Saved data entries =

-*-*-

-- ==== Sys2Proof/Laws/State.lean ====
section
/-! SUPPORT. One lemma for each field of the state under each update, true by rfl, and what a register reads as after a
register write. -/

namespace Sys2Proof.Machine

theorem State.reg_setReg (st : State) (r q : Reg) (v : Word) :
    (st.setReg r v).reg q = if r = q then v else st.reg q := by
  simp only [State.reg, State.setReg, Vector.getElem_set, Fin.ext_iff]

@[simp] theorem State.reg_setReg_self (st : State) (r : Reg) (v : Word) : (st.setReg r v).reg r = v := by
  simp [State.reg_setReg]

theorem State.reg_setReg_ne (st : State) {r q : Reg} (h : r ≠ q) (v : Word) : (st.setReg r v).reg q = st.reg q := by
  simp [State.reg_setReg, h]

theorem State.setSp_eq (st : State) (v : Word) : st.setSp v = st.setReg 14 v := rfl

theorem State.setIp_eq (st : State) (v : Word) : st.setIp v = st.setReg 15 v := rfl

theorem State.sp_eq (st : State) : st.sp = st.reg 14 := rfl

theorem State.ip_eq (st : State) : st.ip = st.reg 15 := rfl

theorem State.memRead_eq (st : State) (a : Word) : st.memRead a = Memory.readWord st.mem (wordIndex a) := rfl

@[simp] theorem State.setReg_flags (st : State) (r : Reg) (v : Word) : (st.setReg r v).flags = st.flags := rfl

@[simp] theorem State.setReg_mem (st : State) (r : Reg) (v : Word) : (st.setReg r v).mem = st.mem := rfl

@[simp] theorem State.setReg_result (st : State) (r : Reg) (v : Word) : (st.setReg r v).result = st.result := rfl

@[simp] theorem State.setReg_inInts (st : State) (r : Reg) (v : Word) : (st.setReg r v).inInts = st.inInts := rfl

@[simp] theorem State.setReg_inDoubles (st : State) (r : Reg) (v : Word) : (st.setReg r v).inDoubles = st.inDoubles := rfl

@[simp] theorem State.setReg_inChars (st : State) (r : Reg) (v : Word) : (st.setReg r v).inChars = st.inChars := rfl

@[simp] theorem State.setReg_output (st : State) (r : Reg) (v : Word) : (st.setReg r v).output = st.output := rfl

@[simp] theorem State.setReg_draws (st : State) (r : Reg) (v : Word) : (st.setReg r v).draws = st.draws := rfl

@[simp] theorem State.setReg_cfg (st : State) (r : Reg) (v : Word) : (st.setReg r v).cfg = st.cfg := rfl

@[simp] theorem State.memRead_setReg (st : State) (r : Reg) (v : Word) (w : Word) : (st.setReg r v).memRead w = st.memRead w := rfl

@[simp] theorem State.setSp_flags (st : State) (v : Word) : (st.setSp v).flags = st.flags := rfl

@[simp] theorem State.setSp_mem (st : State) (v : Word) : (st.setSp v).mem = st.mem := rfl

@[simp] theorem State.setSp_result (st : State) (v : Word) : (st.setSp v).result = st.result := rfl

@[simp] theorem State.setSp_inInts (st : State) (v : Word) : (st.setSp v).inInts = st.inInts := rfl

@[simp] theorem State.setSp_inDoubles (st : State) (v : Word) : (st.setSp v).inDoubles = st.inDoubles := rfl

@[simp] theorem State.setSp_inChars (st : State) (v : Word) : (st.setSp v).inChars = st.inChars := rfl

@[simp] theorem State.setSp_output (st : State) (v : Word) : (st.setSp v).output = st.output := rfl

@[simp] theorem State.setSp_draws (st : State) (v : Word) : (st.setSp v).draws = st.draws := rfl

@[simp] theorem State.setSp_cfg (st : State) (v : Word) : (st.setSp v).cfg = st.cfg := rfl

@[simp] theorem State.memRead_setSp (st : State) (v : Word) (w : Word) : (st.setSp v).memRead w = st.memRead w := rfl

@[simp] theorem State.setIp_flags (st : State) (v : Word) : (st.setIp v).flags = st.flags := rfl

@[simp] theorem State.setIp_mem (st : State) (v : Word) : (st.setIp v).mem = st.mem := rfl

@[simp] theorem State.setIp_result (st : State) (v : Word) : (st.setIp v).result = st.result := rfl

@[simp] theorem State.setIp_inInts (st : State) (v : Word) : (st.setIp v).inInts = st.inInts := rfl

@[simp] theorem State.setIp_inDoubles (st : State) (v : Word) : (st.setIp v).inDoubles = st.inDoubles := rfl

@[simp] theorem State.setIp_inChars (st : State) (v : Word) : (st.setIp v).inChars = st.inChars := rfl

@[simp] theorem State.setIp_output (st : State) (v : Word) : (st.setIp v).output = st.output := rfl

@[simp] theorem State.setIp_draws (st : State) (v : Word) : (st.setIp v).draws = st.draws := rfl

@[simp] theorem State.setIp_cfg (st : State) (v : Word) : (st.setIp v).cfg = st.cfg := rfl

@[simp] theorem State.memRead_setIp (st : State) (v : Word) (w : Word) : (st.setIp v).memRead w = st.memRead w := rfl

@[simp] theorem State.setPair_flags (st : State) (lo hi : Reg) (v : DWord) : (st.setPair lo hi v).flags = st.flags := rfl

@[simp] theorem State.setPair_mem (st : State) (lo hi : Reg) (v : DWord) : (st.setPair lo hi v).mem = st.mem := rfl

@[simp] theorem State.setPair_result (st : State) (lo hi : Reg) (v : DWord) : (st.setPair lo hi v).result = st.result := rfl

@[simp] theorem State.setPair_inInts (st : State) (lo hi : Reg) (v : DWord) : (st.setPair lo hi v).inInts = st.inInts := rfl

@[simp] theorem State.setPair_inDoubles (st : State) (lo hi : Reg) (v : DWord) : (st.setPair lo hi v).inDoubles = st.inDoubles := rfl

@[simp] theorem State.setPair_inChars (st : State) (lo hi : Reg) (v : DWord) : (st.setPair lo hi v).inChars = st.inChars := rfl

@[simp] theorem State.setPair_output (st : State) (lo hi : Reg) (v : DWord) : (st.setPair lo hi v).output = st.output := rfl

@[simp] theorem State.setPair_draws (st : State) (lo hi : Reg) (v : DWord) : (st.setPair lo hi v).draws = st.draws := rfl

@[simp] theorem State.setPair_cfg (st : State) (lo hi : Reg) (v : DWord) : (st.setPair lo hi v).cfg = st.cfg := rfl

@[simp] theorem State.memRead_setPair (st : State) (lo hi : Reg) (v : DWord) (w : Word) : (st.setPair lo hi v).memRead w = st.memRead w := rfl

@[simp] theorem State.memWrite_regs (st : State) (a v : Word) : (st.memWrite a v).regs = st.regs := rfl

@[simp] theorem State.memWrite_flags (st : State) (a v : Word) : (st.memWrite a v).flags = st.flags := rfl

@[simp] theorem State.memWrite_mem (st : State) (a v : Word) :
    (st.memWrite a v).mem = Memory.writeWord st.mem (wordIndex a) v := rfl

@[simp] theorem State.memWrite_result (st : State) (a v : Word) : (st.memWrite a v).result = st.result := rfl

@[simp] theorem State.memWrite_inInts (st : State) (a v : Word) : (st.memWrite a v).inInts = st.inInts := rfl

@[simp] theorem State.memWrite_inDoubles (st : State) (a v : Word) : (st.memWrite a v).inDoubles = st.inDoubles := rfl

@[simp] theorem State.memWrite_inChars (st : State) (a v : Word) : (st.memWrite a v).inChars = st.inChars := rfl

@[simp] theorem State.memWrite_output (st : State) (a v : Word) : (st.memWrite a v).output = st.output := rfl

@[simp] theorem State.memWrite_draws (st : State) (a v : Word) : (st.memWrite a v).draws = st.draws := rfl

@[simp] theorem State.memWrite_cfg (st : State) (a v : Word) : (st.memWrite a v).cfg = st.cfg := rfl

@[simp] theorem State.reg_memWrite (st : State) (a v : Word) (q : Reg) : (st.memWrite a v).reg q = st.reg q := rfl

@[simp] theorem State.stop_regs (st : State) (r : StepResult) : (st.stop r).regs = st.regs := rfl

@[simp] theorem State.stop_flags (st : State) (r : StepResult) : (st.stop r).flags = st.flags := rfl

@[simp] theorem State.stop_mem (st : State) (r : StepResult) : (st.stop r).mem = st.mem := rfl

@[simp] theorem State.stop_result (st : State) (r : StepResult) :
    (st.stop r).result = r := rfl

@[simp] theorem State.stop_inInts (st : State) (r : StepResult) : (st.stop r).inInts = st.inInts := rfl

@[simp] theorem State.stop_inDoubles (st : State) (r : StepResult) : (st.stop r).inDoubles = st.inDoubles := rfl

@[simp] theorem State.stop_inChars (st : State) (r : StepResult) : (st.stop r).inChars = st.inChars := rfl

@[simp] theorem State.stop_output (st : State) (r : StepResult) : (st.stop r).output = st.output := rfl

@[simp] theorem State.stop_draws (st : State) (r : StepResult) : (st.stop r).draws = st.draws := rfl

@[simp] theorem State.stop_cfg (st : State) (r : StepResult) : (st.stop r).cfg = st.cfg := rfl

@[simp] theorem State.reg_stop (st : State) (r : StepResult) (q : Reg) : (st.stop r).reg q = st.reg q := rfl

@[simp] theorem State.memRead_stop (st : State) (r : StepResult) (w : Word) : (st.stop r).memRead w = st.memRead w := rfl

@[simp] theorem State.raise_regs (st : State) (e : OpException) : (st.raise e).regs = st.regs := rfl

@[simp] theorem State.raise_flags (st : State) (e : OpException) : (st.raise e).flags = st.flags := rfl

@[simp] theorem State.raise_mem (st : State) (e : OpException) : (st.raise e).mem = st.mem := rfl

@[simp] theorem State.raise_result (st : State) (e : OpException) :
    (st.raise e).result = engineFault e { exception := e, address := st.ip, word := st.memRead st.ip } := rfl

@[simp] theorem State.raise_inInts (st : State) (e : OpException) : (st.raise e).inInts = st.inInts := rfl

@[simp] theorem State.raise_inDoubles (st : State) (e : OpException) : (st.raise e).inDoubles = st.inDoubles := rfl

@[simp] theorem State.raise_inChars (st : State) (e : OpException) : (st.raise e).inChars = st.inChars := rfl

@[simp] theorem State.raise_output (st : State) (e : OpException) : (st.raise e).output = st.output := rfl

@[simp] theorem State.raise_draws (st : State) (e : OpException) : (st.raise e).draws = st.draws := rfl

@[simp] theorem State.raise_cfg (st : State) (e : OpException) : (st.raise e).cfg = st.cfg := rfl

@[simp] theorem State.reg_raise (st : State) (e : OpException) (q : Reg) : (st.raise e).reg q = st.reg q := rfl

@[simp] theorem State.memRead_raise (st : State) (e : OpException) (w : Word) : (st.raise e).memRead w = st.memRead w := rfl

@[simp] theorem State.hold_regs (st : State) : st.hold.regs = st.regs := rfl

@[simp] theorem State.hold_flags (st : State) : st.hold.flags = st.flags := rfl

@[simp] theorem State.hold_mem (st : State) : st.hold.mem = st.mem := rfl

@[simp] theorem State.hold_result (st : State) :
    st.hold.result = .held := rfl

@[simp] theorem State.hold_inInts (st : State) : st.hold.inInts = st.inInts := rfl

@[simp] theorem State.hold_inDoubles (st : State) : st.hold.inDoubles = st.inDoubles := rfl

@[simp] theorem State.hold_inChars (st : State) : st.hold.inChars = st.inChars := rfl

@[simp] theorem State.hold_output (st : State) : st.hold.output = st.output := rfl

@[simp] theorem State.hold_draws (st : State) : st.hold.draws = st.draws := rfl

@[simp] theorem State.hold_cfg (st : State) : st.hold.cfg = st.cfg := rfl

@[simp] theorem State.reg_hold (st : State) (q : Reg) : st.hold.reg q = st.reg q := rfl

@[simp] theorem State.memRead_hold (st : State) (w : Word) : st.hold.memRead w = st.memRead w := rfl

@[simp] theorem State.nextDraw_regs (st : State) : st.nextDraw.regs = st.regs := rfl

@[simp] theorem State.nextDraw_flags (st : State) : st.nextDraw.flags = st.flags := rfl

@[simp] theorem State.nextDraw_mem (st : State) : st.nextDraw.mem = st.mem := rfl

@[simp] theorem State.nextDraw_result (st : State) : st.nextDraw.result = st.result := rfl

@[simp] theorem State.nextDraw_inInts (st : State) : st.nextDraw.inInts = st.inInts := rfl

@[simp] theorem State.nextDraw_inDoubles (st : State) : st.nextDraw.inDoubles = st.inDoubles := rfl

@[simp] theorem State.nextDraw_inChars (st : State) : st.nextDraw.inChars = st.inChars := rfl

@[simp] theorem State.nextDraw_output (st : State) : st.nextDraw.output = st.output := rfl

@[simp] theorem State.nextDraw_draws (st : State) :
    st.nextDraw.draws = st.draws + 1 := rfl

@[simp] theorem State.nextDraw_cfg (st : State) : st.nextDraw.cfg = st.cfg := rfl

@[simp] theorem State.reg_nextDraw (st : State) (q : Reg) : st.nextDraw.reg q = st.reg q := rfl

@[simp] theorem State.memRead_nextDraw (st : State) (w : Word) : st.nextDraw.memRead w = st.memRead w := rfl

@[simp] theorem State.emit_regs (st : State) (e : HostOutput) : (st.emit e).regs = st.regs := rfl

@[simp] theorem State.emit_flags (st : State) (e : HostOutput) : (st.emit e).flags = st.flags := rfl

@[simp] theorem State.emit_mem (st : State) (e : HostOutput) : (st.emit e).mem = st.mem := rfl

@[simp] theorem State.emit_result (st : State) (e : HostOutput) : (st.emit e).result = st.result := rfl

@[simp] theorem State.emit_inInts (st : State) (e : HostOutput) : (st.emit e).inInts = st.inInts := rfl

@[simp] theorem State.emit_inDoubles (st : State) (e : HostOutput) : (st.emit e).inDoubles = st.inDoubles := rfl

@[simp] theorem State.emit_inChars (st : State) (e : HostOutput) : (st.emit e).inChars = st.inChars := rfl

@[simp] theorem State.emit_output (st : State) (e : HostOutput) :
    (st.emit e).output = st.output ++ [e] := rfl

@[simp] theorem State.emit_draws (st : State) (e : HostOutput) : (st.emit e).draws = st.draws := rfl

@[simp] theorem State.emit_cfg (st : State) (e : HostOutput) : (st.emit e).cfg = st.cfg := rfl

@[simp] theorem State.reg_emit (st : State) (e : HostOutput) (q : Reg) : (st.emit e).reg q = st.reg q := rfl

@[simp] theorem State.memRead_emit (st : State) (e : HostOutput) (w : Word) : (st.emit e).memRead w = st.memRead w := rfl

@[simp] theorem State.compare_regs (st : State) (rd : Reg) (b : Word) : (st.compare rd b).regs = st.regs := rfl

@[simp] theorem State.compare_flags (st : State) (rd : Reg) (b : Word) :
    (st.compare rd b).flags = compareFlags st.flags (st.reg rd) b := rfl

@[simp] theorem State.compare_mem (st : State) (rd : Reg) (b : Word) : (st.compare rd b).mem = st.mem := rfl

@[simp] theorem State.compare_result (st : State) (rd : Reg) (b : Word) : (st.compare rd b).result = st.result := rfl

@[simp] theorem State.compare_inInts (st : State) (rd : Reg) (b : Word) : (st.compare rd b).inInts = st.inInts := rfl

@[simp] theorem State.compare_inDoubles (st : State) (rd : Reg) (b : Word) : (st.compare rd b).inDoubles = st.inDoubles := rfl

-*-*-

The answer must hold exactly the lines of the entries above, from the first line through the line that contains "theorem State.ip_eq (st", and no others.

-- ==== Sys2Proof/Laws/State.lean ====
section
/-! SUPPORT. One lemma for each field of the state under each update, true by rfl, and what a register reads as after a
register write. -/

namespace Sys2Proof.Machine

theorem State.reg_setReg (st : State) (r q : Reg) (v : Word) :
    (st.setReg r v).reg q = if r = q then v else st.reg q := by
  simp only [State.reg, State.setReg, Vector.getElem_set, Fin.ext_iff]

@[simp] theorem State.reg_setReg_self (st : State) (r : Reg) (v : Word) : (st.setReg r v).reg r = v := by
  simp [State.reg_setReg]

theorem State.reg_setReg_ne (st : State) {r q : Reg} (h : r ≠ q) (v : Word) : (st.setReg r v).reg q = st.reg q := by
  simp [State.reg_setReg, h]

theorem State.setSp_eq (st : State) (v : Word) : st.setSp v = st.setReg 14 v := rfl

theorem State.setIp_eq (st : State) (v : Word) : st.setIp v = st.setReg 15 v := rfl

theorem State.sp_eq (st : State) : st.sp = st.reg 14 := rfl

theorem State.ip_eq (st : State) : st.ip = st.reg 15 := rfl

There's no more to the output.